Step 1: Checking index 5 -> 18
 Found 18 in 1 steps.

Step 1: Checking index 5 -> 18
Step 2: Checking index 8 -> 27
Step 3: Checking index 9 -> 30
Step 4: Checking index 10 -> 33
 Found 33 in 4 steps.

Step 1: Checking index 5 -> 18
Step 2: Checking index 2 -> 9
Step 3: Checking index 0 -> 3
Step 4: Checking index 1 -> 6
 5 not found after 4 steps.
def binary_search_strings(words, target):
    left, right = 0, len(words) - 1
    steps = 0

    while left <= right:
        steps += 1
        mid = (left + right) // 2
        print(f"Step {steps}: Checking index {mid} -> '{words[mid]}'")

        if words[mid] == target:
            print(f" Found '{target}' in {steps} steps.\n")
            return
        elif words[mid] < target:
            left = mid + 1
        else:
            right = mid - 1

    print(f" '{target}' not found after {steps} steps.\n")

# Sorted string list
word_list = ["apple", "banana", "carrot", "dragonfruit", "fig",
             "grape", "kiwi", "mango", "orange", "peach", "watermelon"]

# Test cases
binary_search_strings(word_list, "mango")
binary_search_strings(word_list, "carrot")
binary_search_strings(word_list, "lemon")

Step 1: Checking index 5 -> 'grape'
Step 2: Checking index 8 -> 'orange'
Step 3: Checking index 6 -> 'kiwi'
Step 4: Checking index 7 -> 'mango'
 Found 'mango' in 4 steps.

Step 1: Checking index 5 -> 'grape'
Step 2: Checking index 2 -> 'carrot'
 Found 'carrot' in 2 steps.

Step 1: Checking index 5 -> 'grape'
Step 2: Checking index 8 -> 'orange'
Step 3: Checking index 6 -> 'kiwi'
Step 4: Checking index 7 -> 'mango'
 'lemon' not found after 4 steps.

FRQ QUESTIONS:

1. Why is binary search more efficient for large data than linear search?
Binary search is more efficient because it cuts the search space in half with each step, instead of checking each item one by one like linear search. This means it can find an item in a list of a million elements in about 20 steps, while linear search could take up to a million. Its time complexity is O(log N), which grows much slower than O(N). This makes it ideal for large datasets that are already sorted.

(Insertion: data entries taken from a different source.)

-- ==== Sys2Proof/Laws/KeepsControl.lean ====
section
/-! SUPPORT. What every function of Control keeps. -/

namespace Sys2Proof.Machine

set_option linter.unusedVariables false

theorem branchCost_keeps {s0 : State} (c : Cx) (target : Option Nat) : KM s0 (branchCost c target) := by
  unfold branchCost
  try dsimp only
  with_reducible repeat' (
    first | apply getPsw_keeps | apply State.modEng_keeps | apply State.tick_keeps
             | apply KM.ret | apply KM.look | apply KM.change | apply KM.ite | apply KM.seq | (intro) | split)

theorem registerTarget_keeps {s0 : State} (v : Nat) : KM s0 (registerTarget v) := by
  unfold registerTarget
  try dsimp only
  with_reducible repeat' (
    first | apply KM.ret | apply KM.trap | apply KM.ite | apply KM.seq | (intro))

theorem branchTarget_keeps {s0 : State} (c : Cx) (x : FmtE) : KM s0 (branchTarget c x) := by
  unfold branchTarget
  try dsimp only
  with_reducible repeat' (
    first | apply specification_keeps | apply getPsw_keeps | apply KM.ret | apply KM.trap
             | apply KM.ite | apply KM.seq | (intro))

theorem plainBranch_keeps {s0 : State} (x : FmtE) : KM s0 (plainBranch x) := by
  unfold plainBranch
  try dsimp only
  with_reducible repeat' (
    first | apply zeroField_keeps | apply KM.ret | apply KM.ite | apply KM.seq | (intro))

theorem branchTo.spendBranch_keeps {s0 : State} (c : Cx) (n : Nat) : KM s0 (branchTo.spendBranch c n) := by
  unfold branchTo.spendBranch
  try dsimp only
  with_reducible repeat' (
    first | apply getPsw_keeps | apply State.cycles_keeps | apply KM.change | apply KM.seq
             | (intro))

theorem branchTo_keeps {s0 : State} (c : Cx) (target : Option Nat) (extra : Nat) : KM s0 (branchTo c target extra) :=
    by
  unfold branchTo
  try dsimp only
  with_reducible repeat' (
    first | apply branchCost_keeps | apply branchTo.spendBranch_keeps | apply KM.ret
             | apply KM.seq | (intro) | split)

theorem branchMacro_keeps {s0 : State} (body : Cx → M Done) (h_body : ∀ y0, KM s0 (body y0)) : ∀ c, KM s0
    ((branchMacro body).body c) := by
  unfold branchMacro
  try dsimp only
  with_reducible repeat' (
    first | assumption)

theorem execPset_keeps {s0 : State} (e : Eng) (x : FmtA) (s : State) (hk : Keeps s0 s) : KO s0 (execPset e x s) := by
  unfold execPset
  try dsimp only
  with_reducible repeat' (
    first | assumption | apply macroNext_keeps | apply lengthIn_keeps | apply lowReg_keeps
             | apply getBank_keeps | apply zeroField_keeps | apply modBank_keeps | apply KM.ret | apply KM.ite
             | apply KM.seq | (intro))

theorem execB_keeps {s0 : State} (e : Eng) (x : FmtE) (s : State) (hk : Keeps s0 s) : KO s0 (execB e x s) := by
  unfold execB
  try dsimp only
  with_reducible repeat' (
    first | assumption | apply macroNext_keeps | apply branchMacro_keeps
             | apply lengthIn_keeps | apply zeroField_keeps | apply plainBranch_keeps | apply branchTarget_keeps
             | apply branchTo_keeps | apply KM.seq | (intro))

theorem execBc_keeps {s0 : State} (e : Eng) (x : FmtE) (s : State) (hk : Keeps s0 s) : KO s0 (execBc e x s) := by
  unfold execBc
  try dsimp only
  with_reducible repeat' (
    first | assumption | apply macroNext_keeps | apply branchMacro_keeps
             | apply lengthIn_keeps | apply plainBranch_keeps | apply getBank_keeps | apply branchTarget_keeps
             | apply branchTo_keeps | apply KM.ite | apply KM.seq | (intro))

theorem execBr_keeps {s0 : State} (e : Eng) (x : FmtA) (s : State) (hk : Keeps s0 s) : KO s0 (execBr e x s) := by
  unfold execBr
  try dsimp only
  with_reducible repeat' (
    first | assumption | apply macroNext_keeps | apply branchMacro_keeps
             | apply lengthIn_keeps | apply zeroField_keeps | apply getG_keeps | apply registerTarget_keeps
             | apply branchTo_keeps | apply KM.seq | (intro))

theorem execDbnz_keeps {s0 : State} (e : Eng) (x : FmtE) (s : State) (hk : Keeps s0 s) : KO s0 (execDbnz e x s) := by
  unfold execDbnz
  try dsimp only
  with_reducible repeat' (
    first | assumption | apply macroNext_keeps | apply branchMacro_keeps
             | apply lengthIn_keeps | apply getG_keeps | apply setG_keeps | apply branchTo_keeps
             | apply branchTarget_keeps | apply KM.ite | apply KM.seq | (intro))

theorem maskField_keeps {s0 : State} (x : FmtE) : KM s0 (maskField x) := by
  unfold maskField
  try dsimp only
  with_reducible repeat' (
    first | apply zeroField_keeps)

theorem stackFault_keeps {s0 : State} {α : Type} (code : Nat) (eaddr : Nat) : KM s0 (stackFault (α := α) code eaddr)
    := by
  unfold stackFault
  try dsimp only
  with_reducible repeat' (
    first | apply KM.trap)

theorem framePieces_keeps {s0 : State} (c : Cx) (acc : Acc) (code : Nat) (ea : Nat) (n : Nat) : KM s0 (framePieces c
    acc code ea n) := by
  unfold framePieces
  try dsimp only
  with_reducible repeat' (
    first | apply pieces_keeps | apply stackFault_keeps | apply KM.ret | apply KM.trap
             | apply KM.readThen | apply KM.ite | apply KM.handled | apply KM.seq | (intro) | split)

theorem callTo.putLink_keeps {s0 : State} (c : Cx) (ret : Nat) (new : Nat) : KM s0 (callTo.putLink c ret new) := by
  unfold callTo.putLink
  try dsimp only
  with_reducible repeat' (
    first | apply setG_keeps | apply KM.seq | (intro))

theorem callTo_keeps {s0 : State} (c : Cx) (mask : BitVec 16) (target : Nat) : KM s0 (callTo c mask target) := by
  unfold callTo
  try dsimp only
  with_reducible repeat' (
    first | apply getBank_keeps | apply State.awaitPosts_keeps | apply framePieces_keeps
             | apply writePieces_keeps | apply callTo.putLink_keeps | apply branchTo_keeps | apply stackFault_keeps
             | apply KM.change | apply KM.ite | apply KM.seq | (intro))

theorem execCall_keeps {s0 : State} (e : Eng) (x : FmtE) (s : State) (hk : Keeps s0 s) : KO s0 (execCall e x s) := by
  unfold execCall
  try dsimp only
  with_reducible repeat' (
    first | assumption | apply macroNext_keeps | apply branchMacro_keeps
             | apply lengthIn_keeps | apply zeroField_keeps | apply maskField_keeps | apply branchTarget_keeps
             | apply callTo_keeps | apply KM.ite | apply KM.seq | (intro))

theorem execCallr_keeps {s0 : State} (e : Eng) (x : FmtE) (s : State) (hk : Keeps s0 s) : KO s0 (execCallr e x s) :=
    by
  unfold execCallr
  try dsimp only
  with_reducible repeat' (
    first | assumption | apply macroNext_keeps | apply branchMacro_keeps
             | apply lengthIn_keeps | apply zeroField_keeps | apply maskField_keeps | apply getG_keeps
             | apply registerTarget_keeps | apply callTo_keeps | apply KM.seq | (intro))

theorem restoreRegs_keeps {s0 : State} (c : Cx) (x1 : List (BitVec 4)) (x2 : List Byte) : KM s0 (restoreRegs c x1 x2)
    := by
  induction x1 generalizing c x2 with
  | nil =>
    unfold restoreRegs
    try dsimp only
    with_reducible repeat' (
      first | apply setG_keeps | exact Keeps.refl _ | apply KM.ret | (intro)
               | apply Keeps.ite)
  | cons y l ih =>
    unfold restoreRegs
    try dsimp only
    with_reducible repeat' (
      first | apply ih | apply setG_keeps | apply KM.go | apply KM.seq | (intro))

theorem execRet_keeps {s0 : State} (e : Eng) (x : FmtE) (s : State) (hk : Keeps s0 s) : KO s0 (execRet e x s) := by
  unfold execRet
  try dsimp only
  with_reducible repeat' (
    first | assumption | apply macroNext_keeps | apply branchMacro_keeps
             | apply lengthIn_keeps | apply zeroField_keeps | apply maskField_keeps | apply getG_keeps
             | apply State.awaitPosts_keeps | apply framePieces_keeps | apply readPieces_keeps
             | apply restoreRegs_keeps | apply setG_keeps | apply branchTo_keeps | apply stackFault_keeps
             | apply KM.change | apply KM.ite | apply KM.seq | (intro))

theorem execSvc_keeps {s0 : State} (e : Eng) (x : FmtA) (s : State) (hk : Keeps s0 s) : KO s0 (execSvc e x s) := by
  unfold execSvc
  try dsimp only
  with_reducible repeat' (
    first | assumption | apply macroNext_keeps | apply lengthIn_keeps
             | apply zeroField_keeps | apply KM.ret | apply KM.ite | apply KM.seq | (intro))

theorem onlyRa_keeps {s0 : State} (x : FmtA) : KM s0 (onlyRa x) := by
  unfold onlyRa
  try dsimp only
  with_reducible repeat' (
    first | apply lengthIn_keeps | apply zeroField_keeps | apply KM.seq | (intro))

theorem execEret_keeps {s0 : State} (e : Eng) (x : FmtA) (s : State) (hk : Keeps s0 s) : KO s0 (execEret e x s) := by
  unfold execEret
  try dsimp only
  with_reducible repeat' (
    first | assumption | apply macroNext_keeps | apply onlyRa_keeps | apply zeroField_keeps
             | apply needPriv_keeps | apply getBank_keeps | apply require_keeps | apply State.cycles_keeps
             | apply State.tick_keeps | apply State.eret_keeps | apply privileged_keeps | apply KM.ret
             | apply KM.change | apply KM.ite | apply KM.seq | (intro))

theorem execSpsw_keeps {s0 : State} (e : Eng) (x : FmtA) (s : State) (hk : Keeps s0 s) : KO s0 (execSpsw e x s) := by
  unfold execSpsw
  try dsimp only
  with_reducible repeat' (
    first | assumption | apply macroNext_keeps | apply State.cycles_keeps
             | apply onlyRa_keeps | apply evenReg_keeps | apply getG_keeps | apply require_keeps | apply getPsw_keeps
             | apply privileged_keeps | apply modBank_keeps | apply KM.ret | apply KM.look | apply KM.change
             | apply KM.seq | (intro) | split)

theorem execGpsw_keeps {s0 : State} (e : Eng) (x : FmtA) (s : State) (hk : Keeps s0 s) : KO s0 (execGpsw e x s) := by
  unfold execGpsw
  try dsimp only
  with_reducible repeat' (
    first | assumption | apply macroNext_keeps | apply onlyRa_keeps | apply evenReg_keeps
             | apply getPsw_keeps | apply setG_keeps | apply KM.ret | apply KM.seq | (intro))

theorem entryFields_keeps {s0 : State} (c : Cx) (x : FmtA) : KM s0 (entryFields c x) := by
  unfold entryFields
  try dsimp only
  with_reducible repeat' (
    first | apply lengthIn_keeps | apply zeroField_keeps | apply needPriv_keeps
             | apply KM.seq | (intro))

theorem execGete_keeps {s0 : State} (e : Eng) (x : FmtA) (s : State) (hk : Keeps s0 s) : KO s0 (execGete e x s) := by
  unfold execGete
  try dsimp only
  with_reducible repeat' (
    first | assumption | apply macroNext_keeps | apply entryFields_keeps
             | apply getBank_keeps | apply setG_keeps | apply KM.ret | apply KM.seq | (intro))

theorem execSete_keeps {s0 : State} (e : Eng) (x : FmtA) (s : State) (hk : Keeps s0 s) : KO s0 (execSete e x s) := by
  unfold execSete
  try dsimp only
  with_reducible repeat' (
    first | assumption | apply macroNext_keeps | apply entryFields_keeps | apply getG_keeps
             | apply modBank_keeps | apply KM.ret | apply KM.seq | (intro))

theorem execKrs_keeps {s0 : State} (e : Eng) (x : FmtA) (s : State) (hk : Keeps s0 s) : KO s0 (execKrs e x s) := by
  unfold execKrs
  try dsimp only
  with_reducible repeat' (
    first | assumption | apply macroNext_keeps | apply onlyRa_keeps | apply getG_keeps
             | apply modBank_keeps | apply KM.ret | apply KM.seq | (intro))

theorem execKrg_keeps {s0 : State} (e : Eng) (x : FmtA) (s : State) (hk : Keeps s0 s) : KO s0 (execKrg e x s) := by
  unfold execKrg
  try dsimp only
  with_reducible repeat' (
    first | assumption | apply macroNext_keeps | apply onlyRa_keeps | apply getBank_keeps
             | apply setG_keeps | apply KM.ret | apply KM.seq | (intro))

theorem execSfpc_keeps {s0 : State} (e : Eng) (x : FmtA) (s : State) (hk : Keeps s0 s) : KO s0 (execSfpc e x s) := by
  unfold execSfpc
  try dsimp only
  with_reducible repeat' (
    first | assumption | apply macroNext_keeps | apply onlyRa_keeps | apply getG_keeps
             | apply require_keeps | apply modBank_keeps | apply KM.ret | apply KM.seq | (intro))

2. What happens if the list isn’t sorted and you try to use binary search?
If the list isn’t sorted, binary search won’t work correctly because it relies on knowing whether to search the left or right half. Without order, it might go in the wrong direction and miss the target completely. You might get incorrect results or not find the item at all. That’s why sorting is a required condition for using binary search.


3. Could you use binary search in a video game leaderboard or streaming service search bar? Why or why not?
Yes, binary search could be used in a video game leaderboard or search bar, but only if the data is sorted. For example, if a leaderboard is sorted by score or username, binary search can quickly find a player’s rank. Streaming services also sort titles alphabetically or by category, making binary search useful to quickly locate content. However, if the list isn’t sorted or changes often, a different search method might be better.